This project was created as a naive data dashboard to allow end users to investigate recently publicized chargemaster data from US hospitals, particularly in the domain of consumer drug prices.
Due to the Hospital Price Transparency and Disclosure Act of 2018, hospitals were required to publish public chargemaster data from Jan 1, 2019 onward. There is not a lot of regulation in regards to formatting for the chargemasters, so many of the released chargemasters are cryptic, highly technical, or otherwise difficult to data wrangle in some kind of way. In order to glean some kind of apples-to-apples comparison in the data, drug prices were investigated in this study, as opposed to medical procedures. Even so, there is quite a bit of variation in regards to categorizing the data, so two major controls were introduced: classifying the drug prices by method of delivery (i.e. is the medicine taken in the form of an injection, tablet, etc) as well as dosage (e.g. 10mg, 20mg, etc).
Further still, most of the hospitals have disclaimers listed alongside their chargemasters, stating that the list price does not reflect the actual price.
These documents should not be used to accurately estimate or determine the final costs of a given service or hospital stay for a patient. It is provided for information only. Charges referenced in this list of standard charges were valid as of January 1, 2019. Charges may change from this date due to new technology, added or eliminated services, changes made by manufacturers or vendors, etc. -- Queens Medical Center Hawaii
The list price provided in the chargemaster is not necessarily the price that an insurance company will pay for a drug -- oftentimes it is at a lower, negotiated price. It should, however, be close to the price that an uninsured person would be asked to pay for treatment. One problem is that while the list prices are now transparent, the dealings between hospitals and insurers are not.

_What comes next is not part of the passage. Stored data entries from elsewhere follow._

theorem encDai_lt (low fn : Nat) (d : BitVec 6) (a : Src) (i : BitVec 6) : encDai low fn d a i < 2 ^ 32 := pack_lt _

theorem encDai_low (low fn : Nat) (d : BitVec 6) (a : Src) (i : BitVec 6) : fld (encDai low fn d a i) 0 4 = low % 2 ^ 4 := fld_take _ _ (Nat.le_refl _)

theorem encDai_flag (low fn : Nat) (d : BitVec 6) (a : Src) (i : BitVec 6) : flag (encDai low fn d a i) 0 = (low % 2 ^ 1 == 1) := by
  unfold flag encDai; rw [fld_take _ _ (by decide)]

theorem encDai_fn (low fn : Nat) (d : BitVec 6) (a : Src) (i : BitVec 6) : fld (encDai low fn d a i) 4 6 = fn % 2 ^ 6 := by
  unfold encDai; rw [fld_skip _ _ _ (by decide), fld_take _ _ (by decide)]

theorem decDar_enc (mk : BitVec 6 → Src → RegE → Instr) (low fn : Nat) (d : BitVec 6) (a : Src) (b : RegE) :
    decDar mk (encDar low fn d a b) = some (mk d a b) := by
  simp only [decDar, encDar, bits, flag, fld_skip, fld_take, Nat.reduceLeDiff, Nat.reduceSub, ofNat_toNat_mod, bool_of_bit]
  exact if_pos (by decide)

theorem encDar_lt (low fn : Nat) (d : BitVec 6) (a : Src) (b : RegE) : encDar low fn d a b < 2 ^ 32 := pack_lt _

theorem encDar_low (low fn : Nat) (d : BitVec 6) (a : Src) (b : RegE) : fld (encDar low fn d a b) 0 4 = low % 2 ^ 4 := fld_take _ _ (Nat.le_refl _)

theorem encDar_flag (low fn : Nat) (d : BitVec 6) (a : Src) (b : RegE) : flag (encDar low fn d a b) 0 = (low % 2 ^ 1 == 1) := by
  unfold flag encDar; rw [fld_take _ _ (by decide)]

theorem encDar_fn (low fn : Nat) (d : BitVec 6) (a : Src) (b : RegE) : fld (encDar low fn d a b) 4 6 = fn % 2 ^ 6 := by
  unfold encDar; rw [fld_skip _ _ _ (by decide), fld_take _ _ (by decide)]

theorem decVany_enc (mk : BitVec 3 → BitVec 3 → Instr) (low fn : Nat) (q : BitVec 3) (r : BitVec 3) :
    decVany mk (encVany low fn q r) = some (mk q r) := by
  simp only [decVany, encVany, bits, fld_skip, fld_take, Nat.reduceLeDiff, Nat.reduceSub, ofNat_toNat_mod]
  exact if_pos (by decide)

theorem encVany_lt (low fn : Nat) (q : BitVec 3) (r : BitVec 3) : encVany low fn q r < 2 ^ 32 := pack_lt _

theorem encVany_low (low fn : Nat) (q : BitVec 3) (r : BitVec 3) : fld (encVany low fn q r) 0 4 = low % 2 ^ 4 := fld_take _ _ (Nat.le_refl _)

theorem encVany_flag (low fn : Nat) (q : BitVec 3) (r : BitVec 3) : flag (encVany low fn q r) 0 = (low % 2 ^ 1 == 1) := by
  unfold flag encVany; rw [fld_take _ _ (by decide)]

theorem encVany_fn (low fn : Nat) (q : BitVec 3) (r : BitVec 3) : fld (encVany low fn q r) 4 6 = fn % 2 ^ 6 := by
  unfold encVany; rw [fld_skip _ _ _ (by decide), fld_take _ _ (by decide)]

theorem decPd_enc (mk : BitVec 3 → Instr) (low fn : Nat) (p : BitVec 3) :
    decPd mk (encPd low fn p) = some (mk p) := by
  simp only [decPd, encPd, bits, fld_skip, fld_take, Nat.reduceLeDiff, Nat.reduceSub, ofNat_toNat_mod]
  exact if_pos (by decide)

theorem encPd_lt (low fn : Nat) (p : BitVec 3) : encPd low fn p < 2 ^ 32 := pack_lt _

theorem encPd_low (low fn : Nat) (p : BitVec 3) : fld (encPd low fn p) 0 4 = low % 2 ^ 4 := fld_take _ _ (Nat.le_refl _)

theorem encPd_flag (low fn : Nat) (p : BitVec 3) : flag (encPd low fn p) 0 = (low % 2 ^ 1 == 1) := by
  unfold flag encPd; rw [fld_take _ _ (by decide)]

theorem encPd_fn (low fn : Nat) (p : BitVec 3) : fld (encPd low fn p) 4 6 = fn % 2 ^ 6 := by
  unfold encPd; rw [fld_skip _ _ _ (by decide), fld_take _ _ (by decide)]

theorem decPi_enc (mk : RegE → BitVec 6 → Instr) (low fn : Nat) (a : RegE) (i : BitVec 6) :
    decPi mk (encPi low fn a i) = some (mk a i) := by
  simp only [decPi, encPi, bits, flag, fld_skip, fld_take, fld_span, Nat.reduceLT, Nat.reduceLeDiff, Nat.reduceSub, ofNat_toNat_mod, bool_of_bit]
  exact if_pos (by decide)

theorem encPi_lt (low fn : Nat) (a : RegE) (i : BitVec 6) : encPi low fn a i < 2 ^ 32 := pack_lt _

theorem encPi_low (low fn : Nat) (a : RegE) (i : BitVec 6) : fld (encPi low fn a i) 0 4 = low % 2 ^ 4 := fld_take _ _ (Nat.le_refl _)

theorem encPi_flag (low fn : Nat) (a : RegE) (i : BitVec 6) : flag (encPi low fn a i) 0 = (low % 2 ^ 1 == 1) := by
  unfold flag encPi; rw [fld_take _ _ (by decide)]

theorem encPi_fn (low fn : Nat) (a : RegE) (i : BitVec 6) : fld (encPi low fn a i) 4 6 = fn % 2 ^ 6 := by
  unfold encPi; rw [fld_skip _ _ _ (by decide), fld_take _ _ (by decide)]

theorem decNone_enc (mk : Instr) (low fn : Nat) :
    decNone mk (encNone low fn) = some (mk) := by
  simp only [decNone, encNone, fld_skip, fld_take, Nat.reduceLeDiff, Nat.reduceSub]
  exact if_pos (by decide)

theorem encNone_lt (low fn : Nat) : encNone low fn < 2 ^ 32 := pack_lt _

theorem encNone_low (low fn : Nat) : fld (encNone low fn) 0 4 = low % 2 ^ 4 := fld_take _ _ (Nat.le_refl _)

theorem encNone_flag (low fn : Nat) : flag (encNone low fn) 0 = (low % 2 ^ 1 == 1) := by
  unfold flag encNone; rw [fld_take _ _ (by decide)]

theorem encNone_fn (low fn : Nat) : fld (encNone low fn) 4 6 = fn % 2 ^ 6 := by
  unfold encNone; rw [fld_skip _ _ _ (by decide), fld_take _ _ (by decide)]

theorem decA_enc (mk : Src → Instr) (low fn : Nat) (a : Src) :
    decA mk (encA low fn a) = some (mk a) := by
  simp only [decA, encA, bits, flag, fld_skip, fld_take, Nat.reduceLeDiff, Nat.reduceSub, ofNat_toNat_mod, bool_of_bit]
  exact if_pos (by decide)

theorem encA_lt (low fn : Nat) (a : Src) : encA low fn a < 2 ^ 32 := pack_lt _

theorem encA_low (low fn : Nat) (a : Src) : fld (encA low fn a) 0 4 = low % 2 ^ 4 := fld_take _ _ (Nat.le_refl _)

theorem encA_flag (low fn : Nat) (a : Src) : flag (encA low fn a) 0 = (low % 2 ^ 1 == 1) := by
  unfold flag encA; rw [fld_take _ _ (by decide)]

theorem encA_fn (low fn : Nat) (a : Src) : fld (encA low fn a) 4 6 = fn % 2 ^ 6 := by
  unfold encA; rw [fld_skip _ _ _ (by decide), fld_take _ _ (by decide)]

theorem decAi_enc (mk : Src → BitVec 6 → Instr) (low fn : Nat) (a : Src) (i : BitVec 6) :
    decAi mk (encAi low fn a i) = some (mk a i) := by
  simp only [decAi, encAi, bits, flag, fld_skip, fld_take, Nat.reduceLeDiff, Nat.reduceSub, ofNat_toNat_mod, bool_of_bit]
  exact if_pos (by decide)

theorem encAi_lt (low fn : Nat) (a : Src) (i : BitVec 6) : encAi low fn a i < 2 ^ 32 := pack_lt _

theorem encAi_low (low fn : Nat) (a : Src) (i : BitVec 6) : fld (encAi low fn a i) 0 4 = low % 2 ^ 4 := fld_take _ _ (Nat.le_refl _)

theorem encAi_flag (low fn : Nat) (a : Src) (i : BitVec 6) : flag (encAi low fn a i) 0 = (low % 2 ^ 1 == 1) := by
  unfold flag encAi; rw [fld_take _ _ (by decide)]

theorem encAi_fn (low fn : Nat) (a : Src) (i : BitVec 6) : fld (encAi low fn a i) 4 6 = fn % 2 ^ 6 := by
  unfold encAi; rw [fld_skip _ _ _ (by decide), fld_take _ _ (by decide)]

theorem decPai_enc (mk : BitVec 3 → Src → BitVec 6 → Instr) (low fn : Nat) (p : BitVec 3) (a : Src) (i : BitVec 6) :
    decPai mk (encPai low fn p a i) = some (mk p a i) := by
  simp only [decPai, encPai, bits, flag, fld_skip, fld_take, Nat.reduceLeDiff, Nat.reduceSub, ofNat_toNat_mod, bool_of_bit]
  exact if_pos (by decide)

theorem encPai_lt (low fn : Nat) (p : BitVec 3) (a : Src) (i : BitVec 6) : encPai low fn p a i < 2 ^ 32 := pack_lt _

theorem encPai_low (low fn : Nat) (p : BitVec 3) (a : Src) (i : BitVec 6) : fld (encPai low fn p a i) 0 4 = low % 2 ^ 4 := fld_take _ _ (Nat.le_refl _)

theorem encPai_flag (low fn : Nat) (p : BitVec 3) (a : Src) (i : BitVec 6) : flag (encPai low fn p a i) 0 = (low % 2 ^ 1 == 1) := by
  unfold flag encPai; rw [fld_take _ _ (by decide)]

theorem encPai_fn (low fn : Nat) (p : BitVec 3) (a : Src) (i : BitVec 6) : fld (encPai low fn p a i) 4 6 = fn % 2 ^ 6 := by
  unfold encPai; rw [fld_skip _ _ _ (by decide), fld_take _ _ (by decide)]

theorem decTdab_enc (mk : BitVec 6 → BitVec 6 → BitVec 6 → BitVec 3 → Bool → Instr) (low fn : Nat) (d : BitVec 6) (a : BitVec 6) (b : BitVec 6) (k : BitVec 3) (rec : Bool) :
    decTdab mk (encTdab low fn d a b k rec) = some (mk d a b k rec) := by
  simp only [decTdab, encTdab, bits, flag, fld_skip, fld_take, Nat.reduceLeDiff, Nat.reduceSub, ofNat_toNat_mod, bool_of_bit]

theorem encTdab_lt (low fn : Nat) (d : BitVec 6) (a : BitVec 6) (b : BitVec 6) (k : BitVec 3) (rec : Bool) : encTdab low fn d a b k rec < 2 ^ 32 := pack_lt _

theorem encTdab_low (low fn : Nat) (d : BitVec 6) (a : BitVec 6) (b : BitVec 6) (k : BitVec 3) (rec : Bool) : fld (encTdab low fn d a b k rec) 0 4 = low % 2 ^ 4 := fld_take _ _ (Nat.le_refl _)

theorem encTdab_flag (low fn : Nat) (d : BitVec 6) (a : BitVec 6) (b : BitVec 6) (k : BitVec 3) (rec : Bool) : flag (encTdab low fn d a b k rec) 0 = (low % 2 ^ 1 == 1) := by
  unfold flag encTdab; rw [fld_take _ _ (by decide)]

theorem encTdab_fn (low fn : Nat) (d : BitVec 6) (a : BitVec 6) (b : BitVec 6) (k : BitVec 3) (rec : Bool) : fld (encTdab low fn d a b k rec) 4 6 = fn % 2 ^ 6 := by
  unfold encTdab; rw [fld_skip _ _ _ (by decide), fld_take _ _ (by decide)]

At the very least, this data is presented with the goal of prompting further conversation about the costs of our American healthcare system.
A list of major hospitals in the US was gathered from various sources. I then manually searched for the public chargemaster on the websites of those hospitals. Webscraping techniques were considered, but the variation in websites was too great for this to be workable, and I also wanted to be careful not to curate bad data.
Which hospitals were selected? I wanted to get a sample size of around 50 hospitals across the nation. This seemed simple enough at the offset, but there were quickly a few factors that narrowed down the search considerably. Most notably, a hospital was excluded from the list if:
- There was no easily findable public chargemaster
- The chargemaster was not in a .csv or .xlsx file format (e.g. xml, or even worse, a web table)
- The chargemaster contained a lot of "variable" pricing (e.g. "Call for more information")
- The chargemaster was considerably difficult to parse
- The chargemaster pricing was broken down in an unusual way
The downloaded data was then minimally processed so that a Python script could easily work with it; this minimally processed data (different from the raw data below) can be examined in the utilities/raw_data directory.
The actual data was in most cases read into a Pandas dataframe, cleaned, and standardized. Important information for categorizing was extracted via naive text search, or in more difficult cases, through regular expressions.
- Baylor Scott & White Medical Center -- Sunnyvale
- Brigham and Women's Hospital
- Campbell County Health Wyoming
- Catholic Medical Center NH
- Children's Hospital of Philadelphia
- Dartmouth-Hitchcock Medical Center Lebanon
- Huntsville Hospital Alabama
- JFK Medical Center
- Johns Hopkins
- Loyola University
- Massachusetts General Hospital
- Mayo Clinic Arizona
- Memorial Hermann-Texas Medical Center
- Memorial Sloan Kettering
- Mid-Columbia Medical Center Oregon
- Mississippi Baptist Medical Center Booneville
- Morristown Medical
- Mount Sinai
- New York Presbyterian
- New York University Winthrop
- Northern Light Eastern Maine Medical Center
- Orlando Health
- Providence Portland Medical Center
- Queens Medical Center Hawaii
- Robert Wood Johnson New Brunswick
- Rush University Chicago
- St Cloud Minnesota
- Stormont Vail
- Temple University
- Thomas Jefferson University
- Trinity Health Hartford
- University North Carolina Caldwell
- University of Arkansas
- University of California San Diego Medical Center
- University of California San Francisco Medical Center
- University of Colorado
- University of Iowa
- University of Kansas
- University of Massachusetts Clinton
- University of Oklahoma
- University of Pittsburgh Presbyterian Shadyside
- University of Texas MD Anderson
- University of Utah
- University of Washington Medical Center
- University of Wisconsin Hospitals
- Virginia Commonwealth University Health System
- Virtua West Jersey Health System
- Yale New Haven Health
This data dashboard is a web application using Node/Express as the backend and React as the front-end. It utilizes some pre-built React component libraries for the dropdown lists and barchart. All the cleaned data is loaded into a MongoDB database by a Python script that utilizes Mongoose to insert the data. As one may expect, selecting parts of the dropdown will alter state in React and execute a few simple queries to the backend API, which will filter and serve the relevant data.